* PROBLEM DETAILS
Copy out exactly the lines below that run from the one holding "of 95_test_vectors.md. -/" to the one holding "R61, R65 -/", keeping both of those lines and no others.

(Dataset records)

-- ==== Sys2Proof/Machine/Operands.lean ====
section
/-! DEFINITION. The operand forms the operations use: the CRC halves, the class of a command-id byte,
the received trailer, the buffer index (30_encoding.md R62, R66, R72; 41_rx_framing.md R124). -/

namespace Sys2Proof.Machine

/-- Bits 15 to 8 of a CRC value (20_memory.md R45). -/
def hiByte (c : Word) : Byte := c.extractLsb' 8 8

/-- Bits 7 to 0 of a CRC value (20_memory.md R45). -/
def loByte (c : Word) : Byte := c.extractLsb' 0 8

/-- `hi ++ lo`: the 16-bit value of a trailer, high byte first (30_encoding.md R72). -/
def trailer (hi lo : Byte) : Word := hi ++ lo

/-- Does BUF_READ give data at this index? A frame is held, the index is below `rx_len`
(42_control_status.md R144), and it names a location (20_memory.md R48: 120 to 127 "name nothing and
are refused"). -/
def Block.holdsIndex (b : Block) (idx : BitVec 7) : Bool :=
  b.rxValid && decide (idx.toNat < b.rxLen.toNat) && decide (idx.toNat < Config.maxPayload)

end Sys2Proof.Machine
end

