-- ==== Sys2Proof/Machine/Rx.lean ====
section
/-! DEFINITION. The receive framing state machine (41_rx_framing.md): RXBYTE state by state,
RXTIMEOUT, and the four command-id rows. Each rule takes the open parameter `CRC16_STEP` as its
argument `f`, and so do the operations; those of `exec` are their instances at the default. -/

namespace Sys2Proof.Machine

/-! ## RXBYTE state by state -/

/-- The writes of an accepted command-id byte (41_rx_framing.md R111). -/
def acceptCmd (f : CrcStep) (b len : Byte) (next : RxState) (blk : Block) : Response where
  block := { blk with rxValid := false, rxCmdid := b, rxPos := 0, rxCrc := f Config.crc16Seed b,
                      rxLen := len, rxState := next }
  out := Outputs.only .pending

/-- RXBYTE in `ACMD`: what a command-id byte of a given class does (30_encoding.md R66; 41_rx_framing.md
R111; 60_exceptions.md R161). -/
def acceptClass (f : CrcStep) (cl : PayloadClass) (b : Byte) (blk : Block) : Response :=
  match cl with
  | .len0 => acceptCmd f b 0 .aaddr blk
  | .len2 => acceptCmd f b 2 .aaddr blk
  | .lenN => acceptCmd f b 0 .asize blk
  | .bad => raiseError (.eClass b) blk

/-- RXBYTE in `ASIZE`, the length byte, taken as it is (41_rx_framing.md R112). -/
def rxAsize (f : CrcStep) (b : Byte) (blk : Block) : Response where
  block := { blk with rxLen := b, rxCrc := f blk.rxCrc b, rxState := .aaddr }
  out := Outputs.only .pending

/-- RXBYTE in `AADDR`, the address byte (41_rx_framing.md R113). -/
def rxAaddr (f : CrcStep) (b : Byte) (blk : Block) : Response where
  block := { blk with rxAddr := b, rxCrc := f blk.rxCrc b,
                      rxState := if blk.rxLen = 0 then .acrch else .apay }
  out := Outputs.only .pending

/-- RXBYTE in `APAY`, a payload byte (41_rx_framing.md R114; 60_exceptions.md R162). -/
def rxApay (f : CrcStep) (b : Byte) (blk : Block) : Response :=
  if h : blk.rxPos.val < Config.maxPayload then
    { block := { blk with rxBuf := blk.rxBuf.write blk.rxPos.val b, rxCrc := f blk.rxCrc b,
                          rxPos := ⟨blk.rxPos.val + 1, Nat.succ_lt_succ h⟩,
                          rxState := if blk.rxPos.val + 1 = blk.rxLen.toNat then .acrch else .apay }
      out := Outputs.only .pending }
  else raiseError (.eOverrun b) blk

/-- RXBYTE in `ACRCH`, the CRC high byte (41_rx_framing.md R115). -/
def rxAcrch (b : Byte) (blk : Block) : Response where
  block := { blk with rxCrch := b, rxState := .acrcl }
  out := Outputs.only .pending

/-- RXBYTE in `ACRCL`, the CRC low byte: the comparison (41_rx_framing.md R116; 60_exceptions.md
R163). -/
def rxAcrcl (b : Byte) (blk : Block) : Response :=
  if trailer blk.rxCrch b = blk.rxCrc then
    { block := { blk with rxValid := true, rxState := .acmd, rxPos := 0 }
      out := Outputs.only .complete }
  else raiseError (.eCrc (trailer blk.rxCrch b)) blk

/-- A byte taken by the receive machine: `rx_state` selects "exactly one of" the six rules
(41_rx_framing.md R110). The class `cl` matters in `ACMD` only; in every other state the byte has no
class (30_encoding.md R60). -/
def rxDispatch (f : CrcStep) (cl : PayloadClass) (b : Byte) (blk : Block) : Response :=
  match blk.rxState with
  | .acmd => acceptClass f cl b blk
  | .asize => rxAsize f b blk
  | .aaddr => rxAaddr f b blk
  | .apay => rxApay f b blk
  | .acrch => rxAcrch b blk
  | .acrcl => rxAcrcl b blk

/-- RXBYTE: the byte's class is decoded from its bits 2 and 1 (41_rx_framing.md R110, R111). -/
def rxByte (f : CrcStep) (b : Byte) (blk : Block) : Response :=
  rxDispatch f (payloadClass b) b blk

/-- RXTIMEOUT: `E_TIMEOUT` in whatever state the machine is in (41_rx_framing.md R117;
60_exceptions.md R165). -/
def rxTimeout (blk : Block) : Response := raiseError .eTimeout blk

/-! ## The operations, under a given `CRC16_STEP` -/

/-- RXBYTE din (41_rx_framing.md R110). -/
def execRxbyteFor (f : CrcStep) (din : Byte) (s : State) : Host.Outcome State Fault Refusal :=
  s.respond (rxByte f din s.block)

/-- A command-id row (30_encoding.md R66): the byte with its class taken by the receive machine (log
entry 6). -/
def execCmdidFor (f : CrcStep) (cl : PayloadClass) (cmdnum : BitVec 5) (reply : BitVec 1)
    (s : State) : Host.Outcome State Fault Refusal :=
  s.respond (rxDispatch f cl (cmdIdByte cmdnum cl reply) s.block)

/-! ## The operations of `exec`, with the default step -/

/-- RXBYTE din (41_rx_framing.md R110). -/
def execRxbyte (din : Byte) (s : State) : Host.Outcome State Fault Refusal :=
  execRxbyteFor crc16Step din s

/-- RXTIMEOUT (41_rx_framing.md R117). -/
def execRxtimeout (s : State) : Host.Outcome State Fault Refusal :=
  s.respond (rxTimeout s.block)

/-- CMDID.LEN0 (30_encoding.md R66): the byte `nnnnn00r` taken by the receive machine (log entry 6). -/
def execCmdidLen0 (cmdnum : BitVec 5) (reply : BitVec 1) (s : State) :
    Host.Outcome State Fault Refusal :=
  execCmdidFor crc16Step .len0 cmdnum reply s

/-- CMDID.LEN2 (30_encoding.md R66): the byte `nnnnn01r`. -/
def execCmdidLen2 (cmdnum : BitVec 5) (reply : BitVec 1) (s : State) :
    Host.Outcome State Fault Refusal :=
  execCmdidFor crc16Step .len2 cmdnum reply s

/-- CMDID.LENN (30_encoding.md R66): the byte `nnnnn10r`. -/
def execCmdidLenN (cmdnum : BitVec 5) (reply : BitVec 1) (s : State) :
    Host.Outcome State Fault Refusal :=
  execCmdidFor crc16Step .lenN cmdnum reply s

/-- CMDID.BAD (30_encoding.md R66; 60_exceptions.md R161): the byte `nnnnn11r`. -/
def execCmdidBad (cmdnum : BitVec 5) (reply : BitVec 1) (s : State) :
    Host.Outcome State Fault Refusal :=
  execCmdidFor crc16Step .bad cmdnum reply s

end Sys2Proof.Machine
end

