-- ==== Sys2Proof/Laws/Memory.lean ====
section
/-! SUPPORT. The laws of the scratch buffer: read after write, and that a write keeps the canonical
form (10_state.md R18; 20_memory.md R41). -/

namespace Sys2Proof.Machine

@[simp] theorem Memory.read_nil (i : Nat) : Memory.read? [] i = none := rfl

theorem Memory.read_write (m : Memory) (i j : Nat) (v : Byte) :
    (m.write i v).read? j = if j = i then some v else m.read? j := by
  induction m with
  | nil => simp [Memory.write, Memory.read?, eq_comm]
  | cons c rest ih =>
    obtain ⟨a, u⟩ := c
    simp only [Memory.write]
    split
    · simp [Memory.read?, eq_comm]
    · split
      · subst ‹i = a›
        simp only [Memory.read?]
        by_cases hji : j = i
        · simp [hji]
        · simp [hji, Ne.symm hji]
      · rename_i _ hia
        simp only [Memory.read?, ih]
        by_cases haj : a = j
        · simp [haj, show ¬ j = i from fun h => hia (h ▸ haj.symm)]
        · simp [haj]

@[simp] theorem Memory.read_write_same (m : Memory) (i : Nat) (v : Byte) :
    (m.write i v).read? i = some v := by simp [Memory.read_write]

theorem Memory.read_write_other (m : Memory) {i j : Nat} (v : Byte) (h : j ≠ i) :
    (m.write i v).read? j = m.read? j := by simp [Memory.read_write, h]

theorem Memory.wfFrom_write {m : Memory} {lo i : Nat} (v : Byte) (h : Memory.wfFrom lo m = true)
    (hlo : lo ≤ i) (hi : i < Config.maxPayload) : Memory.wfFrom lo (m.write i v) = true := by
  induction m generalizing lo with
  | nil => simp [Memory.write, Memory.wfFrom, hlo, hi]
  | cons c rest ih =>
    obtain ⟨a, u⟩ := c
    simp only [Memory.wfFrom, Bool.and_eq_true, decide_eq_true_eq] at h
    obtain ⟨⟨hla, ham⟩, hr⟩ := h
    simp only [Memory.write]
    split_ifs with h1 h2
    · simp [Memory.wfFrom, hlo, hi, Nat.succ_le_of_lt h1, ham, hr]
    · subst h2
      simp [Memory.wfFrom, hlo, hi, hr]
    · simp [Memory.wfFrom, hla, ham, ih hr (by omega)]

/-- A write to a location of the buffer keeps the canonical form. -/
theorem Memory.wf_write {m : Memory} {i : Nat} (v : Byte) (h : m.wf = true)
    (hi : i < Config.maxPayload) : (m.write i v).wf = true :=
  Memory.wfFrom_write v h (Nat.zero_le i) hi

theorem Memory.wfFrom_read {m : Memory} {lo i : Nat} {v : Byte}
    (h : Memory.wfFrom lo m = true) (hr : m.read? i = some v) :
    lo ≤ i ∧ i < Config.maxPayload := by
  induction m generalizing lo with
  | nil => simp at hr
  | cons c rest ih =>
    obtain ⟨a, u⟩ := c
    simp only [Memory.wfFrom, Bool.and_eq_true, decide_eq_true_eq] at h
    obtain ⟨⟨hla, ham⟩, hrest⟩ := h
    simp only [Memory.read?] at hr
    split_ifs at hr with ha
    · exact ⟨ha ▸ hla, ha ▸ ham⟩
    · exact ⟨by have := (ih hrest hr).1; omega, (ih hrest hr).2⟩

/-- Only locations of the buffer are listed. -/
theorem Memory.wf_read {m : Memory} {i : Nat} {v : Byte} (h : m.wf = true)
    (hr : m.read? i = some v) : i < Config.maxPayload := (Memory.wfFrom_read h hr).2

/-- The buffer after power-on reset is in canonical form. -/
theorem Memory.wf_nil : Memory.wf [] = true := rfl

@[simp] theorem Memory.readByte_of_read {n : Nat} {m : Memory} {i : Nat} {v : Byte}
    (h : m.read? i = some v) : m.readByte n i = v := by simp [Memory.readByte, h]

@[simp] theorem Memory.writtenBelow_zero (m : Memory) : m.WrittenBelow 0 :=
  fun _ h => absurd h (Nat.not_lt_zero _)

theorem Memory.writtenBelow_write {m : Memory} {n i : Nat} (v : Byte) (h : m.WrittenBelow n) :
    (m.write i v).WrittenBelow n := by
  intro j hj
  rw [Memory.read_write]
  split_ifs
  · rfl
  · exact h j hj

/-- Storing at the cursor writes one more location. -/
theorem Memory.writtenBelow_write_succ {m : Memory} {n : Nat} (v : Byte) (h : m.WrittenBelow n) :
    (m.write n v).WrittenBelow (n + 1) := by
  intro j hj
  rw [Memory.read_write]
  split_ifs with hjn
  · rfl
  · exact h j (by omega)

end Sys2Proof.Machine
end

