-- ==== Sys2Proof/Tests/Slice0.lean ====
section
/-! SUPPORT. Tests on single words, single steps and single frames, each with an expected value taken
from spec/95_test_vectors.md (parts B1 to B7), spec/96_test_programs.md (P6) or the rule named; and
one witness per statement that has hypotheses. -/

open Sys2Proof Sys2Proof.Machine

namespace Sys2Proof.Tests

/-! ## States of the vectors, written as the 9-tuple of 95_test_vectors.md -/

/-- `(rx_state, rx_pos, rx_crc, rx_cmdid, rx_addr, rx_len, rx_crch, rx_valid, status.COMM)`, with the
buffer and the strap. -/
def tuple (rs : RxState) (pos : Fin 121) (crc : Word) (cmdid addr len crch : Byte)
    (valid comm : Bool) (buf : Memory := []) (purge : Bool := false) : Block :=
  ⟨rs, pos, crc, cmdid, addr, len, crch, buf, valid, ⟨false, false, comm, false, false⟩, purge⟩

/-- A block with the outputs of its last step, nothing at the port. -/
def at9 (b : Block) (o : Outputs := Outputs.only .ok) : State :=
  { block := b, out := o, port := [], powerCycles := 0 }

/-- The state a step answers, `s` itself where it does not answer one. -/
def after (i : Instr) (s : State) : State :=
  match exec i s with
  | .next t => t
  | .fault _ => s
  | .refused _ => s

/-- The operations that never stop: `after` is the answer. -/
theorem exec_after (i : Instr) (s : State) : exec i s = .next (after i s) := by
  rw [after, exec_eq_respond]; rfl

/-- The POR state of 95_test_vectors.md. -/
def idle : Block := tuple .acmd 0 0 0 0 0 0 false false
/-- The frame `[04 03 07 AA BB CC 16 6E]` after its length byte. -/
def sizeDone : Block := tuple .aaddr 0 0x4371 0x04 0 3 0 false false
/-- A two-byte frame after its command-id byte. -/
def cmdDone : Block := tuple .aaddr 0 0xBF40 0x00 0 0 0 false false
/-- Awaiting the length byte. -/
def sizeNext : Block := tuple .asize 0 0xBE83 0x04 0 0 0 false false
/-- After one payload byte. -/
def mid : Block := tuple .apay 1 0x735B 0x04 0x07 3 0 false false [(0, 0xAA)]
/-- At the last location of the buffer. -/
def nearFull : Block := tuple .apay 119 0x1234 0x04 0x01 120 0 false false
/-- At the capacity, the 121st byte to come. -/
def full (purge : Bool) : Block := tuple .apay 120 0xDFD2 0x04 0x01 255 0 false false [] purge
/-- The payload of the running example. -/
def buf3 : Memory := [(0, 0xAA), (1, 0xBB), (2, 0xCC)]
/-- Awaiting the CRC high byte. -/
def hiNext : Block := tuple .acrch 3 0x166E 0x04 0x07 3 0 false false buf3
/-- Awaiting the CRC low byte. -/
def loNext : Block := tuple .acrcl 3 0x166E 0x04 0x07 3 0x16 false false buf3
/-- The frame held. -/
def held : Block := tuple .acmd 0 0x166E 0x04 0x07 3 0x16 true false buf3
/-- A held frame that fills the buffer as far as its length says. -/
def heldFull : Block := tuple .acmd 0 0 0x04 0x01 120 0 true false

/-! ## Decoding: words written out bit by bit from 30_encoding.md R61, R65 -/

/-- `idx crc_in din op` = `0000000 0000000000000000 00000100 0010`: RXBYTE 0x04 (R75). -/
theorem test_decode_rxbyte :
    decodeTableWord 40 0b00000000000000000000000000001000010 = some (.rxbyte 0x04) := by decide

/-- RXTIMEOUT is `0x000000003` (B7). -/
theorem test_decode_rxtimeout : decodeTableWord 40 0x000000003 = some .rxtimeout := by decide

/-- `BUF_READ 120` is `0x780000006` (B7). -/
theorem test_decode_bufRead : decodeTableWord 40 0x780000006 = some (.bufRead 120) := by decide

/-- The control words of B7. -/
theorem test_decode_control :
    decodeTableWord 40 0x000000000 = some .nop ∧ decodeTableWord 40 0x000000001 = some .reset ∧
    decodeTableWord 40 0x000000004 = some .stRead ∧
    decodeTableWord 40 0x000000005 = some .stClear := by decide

* SOLVED PROBLEM
/-- The POR state of 95_test_vectors.md. -/
def idle : Block := tuple .acmd 0 0 0 0 0 0 false false
/-- The frame `[04 03 07 AA BB CC 16 6E]` after its length byte. -/
def sizeDone : Block := tuple .aaddr 0 0x4371 0x04 0 3 0 false false
/-- A two-byte frame after its command-id byte. -/
def cmdDone : Block := tuple .aaddr 0 0xBF40 0x00 0 0 0 false false
/-- Awaiting the length byte. -/
def sizeNext : Block := tuple .asize 0 0xBE83 0x04 0 0 0 false false
/-- After one payload byte. -/
def mid : Block := tuple .apay 1 0x735B 0x04 0x07 3 0 false false [(0, 0xAA)]
/-- At the last location of the buffer. -/
def nearFull : Block := tuple .apay 119 0x1234 0x04 0x01 120 0 false false
/-- At the capacity, the 121st byte to come. -/
def full (purge : Bool) : Block := tuple .apay 120 0xDFD2 0x04 0x01 255 0 false false [] purge
/-- The payload of the running example. -/
def buf3 : Memory := [(0, 0xAA), (1, 0xBB), (2, 0xCC)]
/-- Awaiting the CRC high byte. -/
def hiNext : Block := tuple .acrch 3 0x166E 0x04 0x07 3 0 false false buf3
/-- Awaiting the CRC low byte. -/
def loNext : Block := tuple .acrcl 3 0x166E 0x04 0x07 3 0x16 false false buf3
/-- The frame held. -/
def held : Block := tuple .acmd 0 0x166E 0x04 0x07 3 0x16 true false buf3
/-- A held frame that fills the buffer as far as its length says. -/
def heldFull : Block := tuple .acmd 0 0 0x04 0x01 120 0 true false

/-! ## Decoding: words written out bit by bit from 30_encoding.md R61, R65 -/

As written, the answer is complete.